This month, King students are holding a period drive, accepting donations of period products and cash to benefit Stamford homeless shelter Pacific House. March is Women’s History Month, so until April, donation bins in advisory rooms will be found where students can leave pads, reusable pads, tampons, menstrual cups, as well as make monetary donations for those in need.
The drive was spearheaded by student leaders Hannah Cosgrove and Milei Wyatt after they started a branch of the PERIOD movement, an organization fighting for menstrual equality, affiliated with King’s Feminist Club. The club sponsored the initiative within the larger PERIOD organization. “Milei and I started to get involved with the PERIOD movement over the summer,” said Cosgrove. “This drive has been in the works since we began. Ms. Rossler, our club advisor, has played a large part in helping us coordinate the drive.”
“The PERIOD organization is a global non-profit group that aims to spread awareness and advocacy around the issue of period poverty,” she continued. With partners in 49 states and over 50 countries, the organization distributes period products to those in need, champions menstrual equality in policy, such as campaigning to abolish the tampon tax, and educates people on menstrual health. Challenging these obstacles helps destigmatize periods and provide greater access to menstrual hygiene and health. PERIOD is comprised of hundreds of youth chapter members, grassroots organizers, service partners, and partner organizations and companies worldwide.

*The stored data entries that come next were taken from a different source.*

-- ==== Sys2Proof/Laws/State.lean ====
section
/-! SUPPORT. Each update of the state changes one field: what every other field, and every reader of one, gives after it. -/
namespace Sys2Proof.Machine

variable (s : State)

/-! ### `setReg` -/

@[simp] theorem setReg_part (a : Nat) (w : Word) : (setReg s a w).part = s.part := rfl
@[simp] theorem setReg_pending (a : Nat) (w : Word) : (setReg s a w).pending = s.pending := rfl
@[simp] theorem setReg_phase (a : Nat) (w : Word) : (setReg s a w).phase = s.phase := rfl
@[simp] theorem setReg_tabs (a : Nat) (w : Word) : (setReg s a w).tabs = s.tabs := rfl
@[simp] theorem setReg_mem (a : Nat) (w : Word) : (setReg s a w).mem = s.mem := rfl
@[simp] theorem setReg_ecc (a : Nat) (w : Word) : (setReg s a w).ecc = s.ecc := rfl
@[simp] theorem setReg_kern (a : Nat) (w : Word) : (setReg s a w).kern = s.kern := rfl
@[simp] theorem setReg_stew (a : Nat) (w : Word) : (setReg s a w).stew = s.stew := rfl
@[simp] theorem setReg_lines (a : Nat) (w : Word) : (setReg s a w).lines = s.lines := rfl
@[simp] theorem setReg_lastPub (a : Nat) (w : Word) : (setReg s a w).lastPub = s.lastPub := rfl
@[simp] theorem setReg_pub (a : Nat) (w : Word) : (setReg s a w).pub = s.pub := rfl
@[simp] theorem setReg_slip (a : Nat) (w : Word) : (setReg s a w).slip = s.slip := rfl
@[simp] theorem setReg_rows (a : Nat) (w : Word) : (setReg s a w).rows = s.rows := rfl
@[simp] theorem setReg_pods (a : Nat) (w : Word) : (setReg s a w).pods = s.pods := rfl
@[simp] theorem setReg_dieX (a : Nat) (w : Word) : (setReg s a w).dieX = s.dieX := rfl
@[simp] theorem setReg_doms (a : Nat) (w : Word) : (setReg s a w).doms = s.doms := rfl
@[simp] theorem setReg_keep (a : Nat) (w : Word) : (setReg s a w).keep = s.keep := rfl
@[simp] theorem setReg_swaps (a : Nat) (w : Word) : (setReg s a w).swaps = s.swaps := rfl
@[simp] theorem setReg_bridges (a : Nat) (w : Word) : (setReg s a w).bridges = s.bridges := rfl
@[simp] theorem setReg_link (a : Nat) (w : Word) : (setReg s a w).link = s.link := rfl
@[simp] theorem setReg_linkDev (a : Nat) (w : Word) : (setReg s a w).linkDev = s.linkDev := rfl
@[simp] theorem setReg_carav (a : Nat) (w : Word) : (setReg s a w).carav = s.carav := rfl
@[simp] theorem setReg_ddr (a : Nat) (w : Word) : (setReg s a w).ddr = s.ddr := rfl
@[simp] theorem setReg_laEff (a : Nat) (w : Word) : (setReg s a w).laEff = s.laEff := rfl
@[simp] theorem setReg_laHist (a : Nat) (w : Word) : (setReg s a w).laHist = s.laHist := rfl
@[simp] theorem setReg_saps (a : Nat) (w : Word) : (setReg s a w).saps = s.saps := rfl
@[simp] theorem setReg_steer (a : Nat) (w : Word) : (setReg s a w).steer = s.steer := rfl
@[simp] theorem setReg_meters (a : Nat) (w : Word) : (setReg s a w).meters = s.meters := rfl
@[simp] theorem setReg_gens (a : Nat) (w : Word) : (setReg s a w).gens = s.gens := rfl
@[simp] theorem setReg_csp (a : Nat) (w : Word) : (setReg s a w).csp = s.csp := rfl
@[simp] theorem setReg_pads (a : Nat) (w : Word) : (setReg s a w).pads = s.pads := rfl
@[simp] theorem setReg_txOld (a : Nat) (w : Word) : (setReg s a w).txOld = s.txOld := rfl
@[simp] theorem setReg_fuses (a : Nat) (w : Word) : (setReg s a w).fuses = s.fuses := rfl
@[simp] theorem setReg_shell (a : Nat) (w : Word) : (setReg s a w).shell = s.shell := rfl
@[simp] theorem setReg_boot (a : Nat) (w : Word) : (setReg s a w).boot = s.boot := rfl
@[simp] theorem setReg_resp (a : Nat) (w : Word) : (setReg s a w).resp = s.resp := rfl
@[simp] theorem setReg_fresh (a : Nat) (w : Word) : (setReg s a w).fresh = s.fresh := rfl
@[simp] theorem tab_setReg (a : Nat) (w : Word) (u e j : Nat) : tab (setReg s a w) u e j = tab s u e j := rfl
@[simp] theorem loadByte_setReg (a : Nat) (w : Word) (b : Nat) : loadByte (setReg s a w) b = loadByte s b := rfl
@[simp] theorem eccAt_setReg (a : Nat) (w : Word) (b : Nat) : eccAt (setReg s a w) b = eccAt s b := rfl
@[simp] theorem line_setReg (a : Nat) (w : Word) (e j : Nat) : line (setReg s a w) e j = line s e j := rfl
@[simp] theorem lastPub_setReg (a : Nat) (w : Word) (e j : Nat) : lastPub (setReg s a w) e j = lastPub s e j := rfl
@[simp] theorem slipLine_setReg (a : Nat) (w : Word) (e q j : Nat) : slipLine (setReg s a w) e q j = slipLine s e q j := rfl
@[simp] theorem kern_setReg (a : Nat) (w : Word) (e j : Nat) : Machine.kern (setReg s a w) e j = Machine.kern s e j := rfl
@[simp] theorem stew_setReg (a : Nat) (w : Word) (e j : Nat) : Machine.stew (setReg s a w) e j = Machine.stew s e j := rfl
@[simp] theorem podX_setReg (a : Nat) (w : Word) (e j : Nat) : podX (setReg s a w) e j = podX s e j := rfl
@[simp] theorem dieX_setReg (a : Nat) (w : Word) (e : Nat) : Machine.dieX (setReg s a w) e = Machine.dieX s e := rfl
@[simp] theorem dom_setReg (a : Nat) (w : Word) (e j : Nat) : dom (setReg s a w) e j = dom s e j := rfl
@[simp] theorem rowsOf_setReg (a : Nat) (w : Word) (e j : Nat) : rowsOf (setReg s a w) e j = rowsOf s e j := rfl
@[simp] theorem bridge_setReg (a : Nat) (w : Word) (e j : Nat) : bridge (setReg s a w) e j = bridge s e j := rfl
@[simp] theorem linkPort_setReg (a : Nat) (w : Word) (e : Nat) : linkPort (setReg s a w) e = linkPort s e := rfl
@[simp] theorem caravan_setReg (a : Nat) (w : Word) (e j : Nat) : caravan (setReg s a w) e j = caravan s e j := rfl
@[simp] theorem ddr_setReg (a : Nat) (w : Word) (e : Nat) : Machine.ddr (setReg s a w) e = Machine.ddr s e := rfl
@[simp] theorem sap_setReg (a : Nat) (w : Word) (e j : Nat) : sap (setReg s a w) e j = sap s e j := rfl
@[simp] theorem meter_setReg (a : Nat) (w : Word) (e j : Nat) : meter (setReg s a w) e j = meter s e j := rfl
@[simp] theorem gen_setReg (a : Nat) (w : Word) (e j : Nat) : gen (setReg s a w) e j = gen s e j := rfl
@[simp] theorem csp_setReg (a : Nat) (w : Word) (e : Nat) : Machine.csp (setReg s a w) e = Machine.csp s e := rfl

Period poverty is an issue many people may not be familiar with, but its impact reaches worldwide. According to FIGO, the International Federation of Gynecology and Obstetrics, up to 500 million people globally suffer from a lack of menstrual products, hygienic conditions, or proper education surrounding it. The cost of purchasing menstrual products is also a frequent obstacle faced by individuals who have periods. One in ten young people with periods worldwide has been unable to afford protection for their period. “In the majority of states, period products are taxed as luxury products, meaning that they are deemed non-essential,” stated Cosgrove. “Using tampons alone a menstruating person might spend upwards of $18,000 over the course of their lifespan to manage a biological system they can not control”. These out of reach prices can lead to individuals missing work or school, or using unsanitary or unsafe means to handle their period. “Our hope is that with the products from this drive we can provide people with the ability to safely manage an unavoidable time of the month,” she finished.
The PERIOD initiative also uses the language of “people who menstruate” to open up discussion about menstruation to everyone. Cisgender women are not the only ones who face issues regarding menstruation; transgender individuals must also be included in the conversation. Not all people with periods are women, and not all women have periods.

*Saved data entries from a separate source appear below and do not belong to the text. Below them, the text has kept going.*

-- ==== Sys2Proof/Tests/Slice0.lean ====
section
/-! SUPPORT. Tests of the model on small states: ill-formed commands, words written out from the spec's encodings, single steps
whose results the spec gives, and for each hypothesis of a statement a state that meets it. -/
open Sys2Proof Sys2Proof.Machine
namespace Sys2Proof.Tests
set_option Elab.async false

/-! ### Small states -/

/-- Kernel 0 of die 0 runs in a tick with the word at its pc 0 and these registers. -/
def W.kernel (w : Nat) (f : Regs → Regs) : State :=
  setKern (storeBytes { State.reset with phase := .tick } (progA 0 0 false 0) w 8) 0 0
    { Kern.zero with st := .run, active := true, core := { Core.zero with r := f Regs.zero } }

/-- The same kernel in TEST. -/
def W.test (w : Nat) (f : Regs → Regs) : State :=
  let s := W.kernel w f
  setKern s 0 0 { kern s 0 0 with st := .test, active := false }

/-- Steward 0 of die 0 runs the word at address 0 of working memory. -/
def W.steward (w : Nat) (f : Regs → Regs) : State :=
  let s := storeBytes (setReg State.reset (Reg.BUS_CTL 0) 1) 0 w 8
  setStew s 0 0 { core := { Core.zero with r := f Regs.zero }, st := .run }

/-- X word `j` of kernel 0 set. -/
def W.x (j : Nat) (v : Word) (s : State) : State := storeW s (xA 0 0 j) v

/-- Kernel 0 at an LDL of slipface line 2 into D3, and kernel 1 running a program that stores the line, complete or not. -/
def W.slip (complete : Bool) : State :=
  let s := W.kernel (0x34 * 2 ^ 58 + 3 * 2 ^ 50 + 0x4002 * 2 ^ 35) (fun r => r)
  let s := storeBytes s (progA 0 1 false 0) (0x35 * 2 ^ 58 + 3 * 2 ^ 50 + 0x4002 * 2 ^ 35) 8
  let s := setKern s 0 1 { Kern.zero with st := .run, active := true }
  if complete then
    setKern (setSlip s 0 0 2 ⟨7, true⟩) 0 0 { kern s 0 0 with wait := some 2 }
  else s

/-- Kernel 0 at an LDH or STH of D3 through P12, whose Hoard address is `w`; it owns bank 0 and Hoard word 0 holds 0x66. -/
def W.hoard (opcode w : Nat) : State :=
  let s := W.kernel (opcode * 2 ^ 58 + 3 * 2 ^ 50 + 1 * 2 ^ 45) (fun r => { r with p := rfSet [] 12 (BitVec.ofNat 32 w) })
  storeW (setReg s (Reg.POD_HOWN 0 0 0) 1) (hoardA 0 0 0) 0x66

/-- Steward 0 of die 0 with source 1 enabled and pending, at priority 2, and interrupts enabled or not. -/
def W.irq (st : SState) (ie : Bool) : State :=
  let s := W.steward 0 (fun r => r)
  let s := setReg (setReg s (Reg.PULSE_SWAP_RES 0) 0x80000000) (Reg.STEWARD_IE 0 0) 2
  let k := (stew s 0 0).core
  setStew s 0 0 { core := { k with r := { k.r with pc := 5 }, free := { k.free with ipl := if ie then 8 else 0 } }, st := st }

/-- The state after a steward's store of a word. -/
def W.written (s : State) (c : CoreRef) (w : Nat) (v : Word) : State :=
  match stewWrite s c w v with
  | .ok _ t => t
  | _ => s

/-- The state after a steward's load of a word. -/
def W.loaded (s : State) (c : CoreRef) (w : Nat) : State :=
  match stewRead s c w with
  | .ok _ t => t
  | _ => s

/-- The state after a command that answers one. -/
def W.after (i : Instr) (s : State) : State :=
  match exec i s with
  | .next t => t
  | _ => s

/-- A directory copy with empty slots. -/
def W.dir : List Byte :=
  let bs : List Byte := [0x44, 0x52, 0x4C, 0x44, 1, 0] ++ List.replicate 54 0
  bs ++ toBytes 4 (crc32c bs)

/-- A package whose conditions for HUSK hold: PD_STEW of every die in RET, every other domain OFF, no votes, HUSKEN 1. -/
def W.huskReady : State :=
  let s := setFld (setReg State.reset (Reg.PWR_HOLD 0) 0) (Reg.PWR_CTL 0) F.PWR_CTL_HUSKEN 1
  (List.range 8).foldl (fun t d => (List.range 9).foldl (fun u m =>
    setDom u d m { DomX.zero with st := if m = pdStew then .ret else .off, tgt := 0 }) t) s

/-- A running slave port 0 through the converters, with a channel of engine 0 that serves its slot 0. -/
def W.converter : State :=
  let s := setFld (setFld (setFld State.reset (Reg.SAP_CFG 0 0) F.SAP_CFG_MODE 1) (Reg.SAP_CFG 0 0) F.SAP_CFG_PATH 1)
    (Reg.SAP_STAT 0 0) F.SAP_STAT_STATE 3
  let s := setFld (setFld s (Reg.SPARE_SRC 0) F.SPARE_SRC_SPAREENG 5) (Reg.SAP_CFG 0 0) F.SAP_CFG_SLOTS 1
  setTab (setSap s 0 0 { SapPort.zero with maskRx := 3, ratioRx := some (2 ^ 24), ratioTx := some (2 ^ 24) }) tSrc 0 0 0x80000000

/-- The headers of three lanes, two of which have 64 valid ones in a row. -/
def W.lanes : List (List Nat) := [0x3 :: List.replicate 64 0x5, List.replicate 64 0xA, [0x3]]

/-- The blocks of a frame of number 0xFFFFFFFF without slots, as the lanes carry them. -/
def W.blocks : List LinkBlock :=
  let bs := frameBlocks ⟨0, 0, 16, 5, 0, 0xFFFFFFFF, 0, 0, 0, false, 0, 0, []⟩
  (List.range bs.length).map fun k => sendBlock k (bs.getD k (false, 0))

To find out more about Period.org, visit their website here. You can get involved or donate directly to them, or bring period products into school for the donation bins. Reusable products such as washable pads or menstrual cups are highly encouraged, as they not only prevent waste but also stop future purchasing fees for the individuals who receive them. The drive is a step forward in creating more equitable change in the community for everyone. Together, period poverty can be eradicated, one step at a time.